→ **SOURCE MATERIAL**
--------------------------------

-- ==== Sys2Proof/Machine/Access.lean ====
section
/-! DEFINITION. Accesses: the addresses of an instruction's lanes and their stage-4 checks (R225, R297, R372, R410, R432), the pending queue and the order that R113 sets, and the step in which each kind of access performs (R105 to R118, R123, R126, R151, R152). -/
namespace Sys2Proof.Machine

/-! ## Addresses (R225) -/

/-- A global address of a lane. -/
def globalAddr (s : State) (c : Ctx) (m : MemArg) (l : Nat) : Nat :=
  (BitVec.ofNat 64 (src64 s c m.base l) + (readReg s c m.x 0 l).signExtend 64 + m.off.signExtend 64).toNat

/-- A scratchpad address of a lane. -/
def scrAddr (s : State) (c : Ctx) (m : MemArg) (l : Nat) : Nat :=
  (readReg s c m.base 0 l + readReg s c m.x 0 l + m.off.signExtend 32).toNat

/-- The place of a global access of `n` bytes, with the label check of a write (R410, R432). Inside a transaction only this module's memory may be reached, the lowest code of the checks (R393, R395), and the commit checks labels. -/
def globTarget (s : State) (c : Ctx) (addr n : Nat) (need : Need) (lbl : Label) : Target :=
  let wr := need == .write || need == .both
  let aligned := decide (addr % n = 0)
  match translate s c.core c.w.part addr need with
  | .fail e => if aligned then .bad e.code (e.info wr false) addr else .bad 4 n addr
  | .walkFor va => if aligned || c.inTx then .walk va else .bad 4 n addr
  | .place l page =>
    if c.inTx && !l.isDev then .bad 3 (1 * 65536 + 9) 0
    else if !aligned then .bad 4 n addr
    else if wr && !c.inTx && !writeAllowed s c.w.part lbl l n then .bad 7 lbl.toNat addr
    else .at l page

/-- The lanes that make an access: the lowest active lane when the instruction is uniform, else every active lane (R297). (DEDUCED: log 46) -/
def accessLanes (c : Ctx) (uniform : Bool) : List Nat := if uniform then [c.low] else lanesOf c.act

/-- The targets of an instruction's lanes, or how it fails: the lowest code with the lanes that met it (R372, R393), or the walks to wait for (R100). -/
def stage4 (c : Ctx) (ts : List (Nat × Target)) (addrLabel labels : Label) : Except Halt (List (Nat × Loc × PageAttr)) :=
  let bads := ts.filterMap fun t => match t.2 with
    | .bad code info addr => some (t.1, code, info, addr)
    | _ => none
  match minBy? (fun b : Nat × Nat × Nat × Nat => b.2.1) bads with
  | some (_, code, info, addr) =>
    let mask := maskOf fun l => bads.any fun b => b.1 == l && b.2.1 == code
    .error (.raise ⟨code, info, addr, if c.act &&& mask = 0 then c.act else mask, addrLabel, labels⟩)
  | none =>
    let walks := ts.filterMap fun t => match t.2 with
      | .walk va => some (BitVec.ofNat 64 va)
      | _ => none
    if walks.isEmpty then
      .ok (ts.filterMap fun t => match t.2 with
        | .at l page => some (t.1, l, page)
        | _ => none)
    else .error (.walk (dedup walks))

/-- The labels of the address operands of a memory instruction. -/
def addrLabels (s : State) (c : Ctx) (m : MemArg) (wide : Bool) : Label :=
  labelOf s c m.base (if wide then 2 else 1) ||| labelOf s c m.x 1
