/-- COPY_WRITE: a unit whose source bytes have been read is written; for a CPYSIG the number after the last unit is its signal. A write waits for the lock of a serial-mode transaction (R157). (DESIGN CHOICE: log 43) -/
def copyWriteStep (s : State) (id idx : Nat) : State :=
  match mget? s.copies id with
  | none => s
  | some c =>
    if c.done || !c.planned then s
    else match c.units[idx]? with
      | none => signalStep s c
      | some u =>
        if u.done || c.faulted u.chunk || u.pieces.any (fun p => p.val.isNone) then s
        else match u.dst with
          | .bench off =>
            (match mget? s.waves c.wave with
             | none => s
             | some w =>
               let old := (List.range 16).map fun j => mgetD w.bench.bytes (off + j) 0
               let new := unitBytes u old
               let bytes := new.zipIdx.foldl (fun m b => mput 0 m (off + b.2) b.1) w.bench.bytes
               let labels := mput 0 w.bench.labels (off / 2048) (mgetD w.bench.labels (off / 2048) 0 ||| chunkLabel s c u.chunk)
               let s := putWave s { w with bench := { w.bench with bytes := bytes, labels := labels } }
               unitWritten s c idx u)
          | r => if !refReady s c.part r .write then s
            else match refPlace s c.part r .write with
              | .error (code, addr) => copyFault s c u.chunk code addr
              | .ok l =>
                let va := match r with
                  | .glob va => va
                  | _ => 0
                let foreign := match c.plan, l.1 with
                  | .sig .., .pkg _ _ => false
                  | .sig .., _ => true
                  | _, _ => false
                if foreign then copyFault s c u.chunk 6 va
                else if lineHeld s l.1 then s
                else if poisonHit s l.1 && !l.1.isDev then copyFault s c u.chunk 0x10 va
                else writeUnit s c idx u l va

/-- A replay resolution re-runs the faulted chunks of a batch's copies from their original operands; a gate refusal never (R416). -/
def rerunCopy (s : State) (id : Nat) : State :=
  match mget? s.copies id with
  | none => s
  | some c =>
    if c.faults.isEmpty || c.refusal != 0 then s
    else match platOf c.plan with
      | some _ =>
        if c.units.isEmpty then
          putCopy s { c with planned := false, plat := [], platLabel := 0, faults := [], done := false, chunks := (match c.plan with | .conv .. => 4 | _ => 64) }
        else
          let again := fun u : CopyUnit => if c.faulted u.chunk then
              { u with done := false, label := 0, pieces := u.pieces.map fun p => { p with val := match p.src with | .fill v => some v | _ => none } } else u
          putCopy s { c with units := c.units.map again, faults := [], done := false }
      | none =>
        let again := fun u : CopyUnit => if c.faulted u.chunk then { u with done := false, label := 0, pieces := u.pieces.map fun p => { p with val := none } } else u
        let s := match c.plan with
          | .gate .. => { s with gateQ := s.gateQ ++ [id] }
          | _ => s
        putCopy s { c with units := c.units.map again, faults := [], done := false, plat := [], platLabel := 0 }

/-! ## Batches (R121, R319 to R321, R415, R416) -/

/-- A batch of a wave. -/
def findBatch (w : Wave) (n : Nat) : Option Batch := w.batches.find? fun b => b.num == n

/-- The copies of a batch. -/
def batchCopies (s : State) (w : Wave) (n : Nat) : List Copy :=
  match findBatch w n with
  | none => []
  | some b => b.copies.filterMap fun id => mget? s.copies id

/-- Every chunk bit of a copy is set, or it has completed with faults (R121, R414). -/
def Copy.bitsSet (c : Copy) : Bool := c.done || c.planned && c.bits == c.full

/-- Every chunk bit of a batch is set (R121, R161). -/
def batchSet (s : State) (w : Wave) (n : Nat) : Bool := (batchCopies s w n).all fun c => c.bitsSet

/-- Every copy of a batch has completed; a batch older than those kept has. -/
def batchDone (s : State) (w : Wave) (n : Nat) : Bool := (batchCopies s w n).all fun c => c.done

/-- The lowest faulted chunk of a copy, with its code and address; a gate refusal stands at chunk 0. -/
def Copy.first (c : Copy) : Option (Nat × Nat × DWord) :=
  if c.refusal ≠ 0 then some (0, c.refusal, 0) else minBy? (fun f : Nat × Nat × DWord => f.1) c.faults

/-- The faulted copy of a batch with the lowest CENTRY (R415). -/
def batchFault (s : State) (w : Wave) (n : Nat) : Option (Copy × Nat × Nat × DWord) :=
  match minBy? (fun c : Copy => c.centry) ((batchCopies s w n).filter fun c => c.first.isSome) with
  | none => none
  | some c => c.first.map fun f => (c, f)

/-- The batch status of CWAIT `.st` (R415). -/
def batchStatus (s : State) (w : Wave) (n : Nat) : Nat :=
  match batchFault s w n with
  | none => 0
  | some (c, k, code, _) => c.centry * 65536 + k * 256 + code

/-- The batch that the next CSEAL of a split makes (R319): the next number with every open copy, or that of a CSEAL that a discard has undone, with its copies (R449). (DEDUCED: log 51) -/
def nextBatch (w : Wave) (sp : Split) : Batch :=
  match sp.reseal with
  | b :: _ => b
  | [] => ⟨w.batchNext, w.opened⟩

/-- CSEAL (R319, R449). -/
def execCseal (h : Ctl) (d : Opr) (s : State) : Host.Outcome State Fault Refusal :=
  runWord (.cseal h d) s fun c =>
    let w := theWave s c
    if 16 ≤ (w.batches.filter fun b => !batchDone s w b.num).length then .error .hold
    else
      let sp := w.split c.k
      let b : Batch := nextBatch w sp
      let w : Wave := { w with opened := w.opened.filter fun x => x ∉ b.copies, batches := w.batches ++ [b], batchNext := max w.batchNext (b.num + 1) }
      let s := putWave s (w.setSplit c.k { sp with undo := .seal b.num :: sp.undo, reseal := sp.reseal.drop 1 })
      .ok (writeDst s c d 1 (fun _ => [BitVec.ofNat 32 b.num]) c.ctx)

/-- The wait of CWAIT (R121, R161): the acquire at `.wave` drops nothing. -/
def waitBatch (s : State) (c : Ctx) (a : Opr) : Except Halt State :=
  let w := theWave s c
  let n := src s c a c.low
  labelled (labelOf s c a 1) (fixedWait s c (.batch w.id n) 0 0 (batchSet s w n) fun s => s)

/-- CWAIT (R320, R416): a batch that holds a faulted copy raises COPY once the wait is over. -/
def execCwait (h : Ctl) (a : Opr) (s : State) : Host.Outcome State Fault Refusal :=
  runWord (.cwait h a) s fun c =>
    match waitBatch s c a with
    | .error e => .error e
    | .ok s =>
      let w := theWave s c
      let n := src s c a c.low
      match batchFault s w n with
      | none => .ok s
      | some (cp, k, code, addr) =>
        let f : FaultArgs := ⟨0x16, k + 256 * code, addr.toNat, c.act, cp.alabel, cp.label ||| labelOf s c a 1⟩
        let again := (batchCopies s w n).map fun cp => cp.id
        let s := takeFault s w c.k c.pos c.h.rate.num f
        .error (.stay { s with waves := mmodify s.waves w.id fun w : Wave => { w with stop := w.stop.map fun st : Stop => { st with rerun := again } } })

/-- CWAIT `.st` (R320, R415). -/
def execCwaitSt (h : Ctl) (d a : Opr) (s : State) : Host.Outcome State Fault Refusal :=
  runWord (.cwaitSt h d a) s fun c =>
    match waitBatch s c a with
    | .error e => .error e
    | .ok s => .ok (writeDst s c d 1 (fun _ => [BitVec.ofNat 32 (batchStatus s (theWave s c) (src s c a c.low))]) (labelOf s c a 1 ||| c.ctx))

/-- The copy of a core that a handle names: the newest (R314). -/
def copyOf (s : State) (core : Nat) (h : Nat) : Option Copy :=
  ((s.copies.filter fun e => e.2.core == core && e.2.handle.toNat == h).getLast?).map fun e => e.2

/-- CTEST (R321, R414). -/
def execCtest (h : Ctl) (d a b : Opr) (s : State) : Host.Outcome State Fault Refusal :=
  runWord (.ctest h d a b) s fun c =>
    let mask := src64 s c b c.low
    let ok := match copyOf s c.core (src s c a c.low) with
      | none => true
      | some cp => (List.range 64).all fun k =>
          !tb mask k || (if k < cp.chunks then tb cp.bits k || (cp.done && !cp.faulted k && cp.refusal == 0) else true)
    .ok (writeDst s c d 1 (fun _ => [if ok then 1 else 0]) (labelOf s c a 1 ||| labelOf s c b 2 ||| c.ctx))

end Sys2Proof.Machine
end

--------------------------------

→ **WORK REQUIRED**
All lines of the material that contain the string "checks" are to be copied.

→ **OUTPUT OF THE EXERCISE**
/-! DEFINITION. Accesses: the addresses of an instruction's lanes and their stage-4 checks (R225, R297, R372, R410, R432), the pending queue and the order that R113 sets, and the step in which each kind of access performs (R105 to R118, R123, R126, R151, R152). -/
/-- The place of a global access of `n` bytes, with the label check of a write (R410, R432). Inside a transaction only this module's memory may be reached, the lowest code of the checks (R393, R395), and the commit checks labels. -/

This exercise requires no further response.